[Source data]

/-- A posting held on the slot finds room in the ring that was full (R41). -/
theorem slotFetched_forwards {b : FetchBurst} {x : HeldAccess} {d : StreamDef} {data : Word} (hheld : s.path.phase = .held x)
    (hring : x.ring = .stream (txOf b.port)) (hslot : x.slot = (s.ring (.stream (txOf b.port))).consumer) (hword : x.word = 0)
    (hreleasable : x.releasable = true) (hkind : x.access.kind = .write data) (hhigh : x.access.high = true)
    (hd : (s.stream (txOf b.port)).active = some d)
    (hempty : (s.ring (.stream (txOf b.port))).producer = (s.ring (.stream (txOf b.port))).consumer) (hlength : 0 < d.length)
    (hfull : (s.ring (.stream (txOf b.port))).fill = d.length) :
    (s.slotFetched b).path.phase = .forwarded x.access (.post (.stream (txOf b.port))) := by
  have hcount : s.slotCount (.stream (txOf b.port)) = d.length := by simp only [State.slotCount, hd]
  have hconsumed : ((s.setUse b.next).consumeRing (.stream (txOf b.port))).ring (.stream (txOf b.port)) =
      (s.ring (.stream (txOf b.port))).consumed (s.slotCount (.stream (txOf b.port))) := consumeRing_ring_same ..
  have hroom : ((s.setUse b.next).consumeRing (.stream (txOf b.port))).slotCount (.stream (txOf b.port)) = d.length :=
    (consumeRing_slotCount ..).trans hcount
  rw [State.slotFetched, releaseAt_forwards (s := (s.setUse b.next).consumeRing _) hheld hring hslot hreleasable
    (e := .post (.stream (txOf b.port)))]
  · rfl
  · rw [hword]
    refine (judge_qualified (r := .stream (txOf b.port)) (isTx_txOf b.port)
      (by simp [qualifyingWrite, hkind, hhigh, RingId.lastWord])).trans (judgeWrite_post ?_ ?_)
    · rw [hconsumed]
      exact hempty.symm
    · rw [hconsumed, hroom]
      refine (?_ : (s.ring (.stream (txOf b.port))).fill - 1 < d.length)
      omega

/-- What is held elsewhere, or cannot be released by a fill, stays held. -/
theorem slotFetched_path {b : FetchBurst} (h : ∀ x, s.path.phase = .held x →
    x.ring ≠ .stream (txOf b.port) ∨ x.slot ≠ (s.ring (.stream (txOf b.port))).consumer ∨ x.releasable = false) :
    (s.slotFetched b).path = s.path := by
  rw [State.slotFetched, releaseAt_stays (s := (s.setUse b.next).consumeRing _) h]
  rfl

/-- Beyond the slot the word changes streams, ports and events at most. -/
theorem fetched_frame (s : State) (b : FetchBurst) (w : Word) :
    let t := if b.runStands then (s.slotFetched b).joinTx b.port w else s.slotFetched b
    t = { s.slotFetched b with streams := t.streams, ports := t.ports, events := t.events } := by
  dsimp only
  split
  · exact joinTx_eq ..
  · rfl

/-- The word is in memory, and the memory port goes on to the burst's next word. -/
def State.wordStored (s : State) (b : DepositBurst) (a : Addr) (w : Word) : State :=
  { s.setUse b.next with mem := Memory.store s.mem a true true w }

/-- The slot of the word is filled, and the access held on it is judged again. -/
def State.slotDeposited (s : State) (b : DepositBurst) (a : Addr) (w : Word) : State :=
  ((s.wordStored b a w).fillRing (.stream (rxOf b.port))).releaseAt (.stream (rxOf b.port)) (s.ring (.stream (rxOf b.port))).producer

theorem slotDeposited_eq (s : State) (b : DepositBurst) (a : Addr) (w : Word) : s.slotDeposited b a w =
    { s with arb := { s.arb with use := b.next }, path := { s.path with phase := (s.slotDeposited b a w).path.phase }
             rings := (s.fillRing (.stream (rxOf b.port))).rings, mem := Memory.store s.mem a true true w } := by
  rw [State.slotDeposited, releaseAt_eq]
  rfl

/-- A read held on the slot finds it filled in the ring that was empty there (R41). -/
theorem slotDeposited_forwards {b : DepositBurst} {x : HeldAccess} (a : Addr) (w : Word) (hheld : s.path.phase = .held x)
    (hring : x.ring = .stream (rxOf b.port)) (hslot : x.slot = (s.ring (.stream (rxOf b.port))).producer) (hword : x.word = 0)
    (hreleasable : x.releasable = true) (hkind : x.access.kind = .read) (hlanes : (x.access.high || x.access.low) = true)
    (hempty : (s.ring (.stream (rxOf b.port))).consumer = (s.ring (.stream (rxOf b.port))).producer) :
    (s.slotDeposited b a w).path.phase = .forwarded x.access (.consume (.stream (rxOf b.port))) := by
  have hfilled : ((s.wordStored b a w).fillRing (.stream (rxOf b.port))).ring (.stream (rxOf b.port)) =
      (s.ring (.stream (rxOf b.port))).filled (s.slotCount (.stream (rxOf b.port))) := fillRing_ring_same ..
  rw [State.slotDeposited, releaseAt_forwards (s := (s.wordStored b a w).fillRing _) hheld hring hslot hreleasable
    (e := .consume (.stream (rxOf b.port)))]
  · rfl
  · rw [hword]
    refine (judge_read (r := .stream (rxOf b.port)) (isTx_rxOf b.port)
      (by simpa [Access.laneRead, hkind] using hlanes)).trans (judgeRead_consume ?_ ?_ rfl)
    · rw [hfilled]
      exact hempty.symm
    · rw [hfilled]
      exact Nat.succ_pos _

▶ Problem to work on
Among the entries above, the lines between the ones containing "(s.slotFetched b).path.phase = .forwarded" and "(consumeRing_slotCount ..).trans hcount", inclusive, are to be transcribed exactly. No other line is to be given.

▶ Problem solution
    (s.slotFetched b).path.phase = .forwarded x.access (.post (.stream (txOf b.port))) := by
  have hcount : s.slotCount (.stream (txOf b.port)) = d.length := by simp only [State.slotCount, hd]
  have hconsumed : ((s.setUse b.next).consumeRing (.stream (txOf b.port))).ring (.stream (txOf b.port)) =
      (s.ring (.stream (txOf b.port))).consumed (s.slotCount (.stream (txOf b.port))) := consumeRing_ring_same ..
  have hroom : ((s.setUse b.next).consumeRing (.stream (txOf b.port))).slotCount (.stream (txOf b.port)) = d.length :=
    (consumeRing_slotCount ..).trans hcount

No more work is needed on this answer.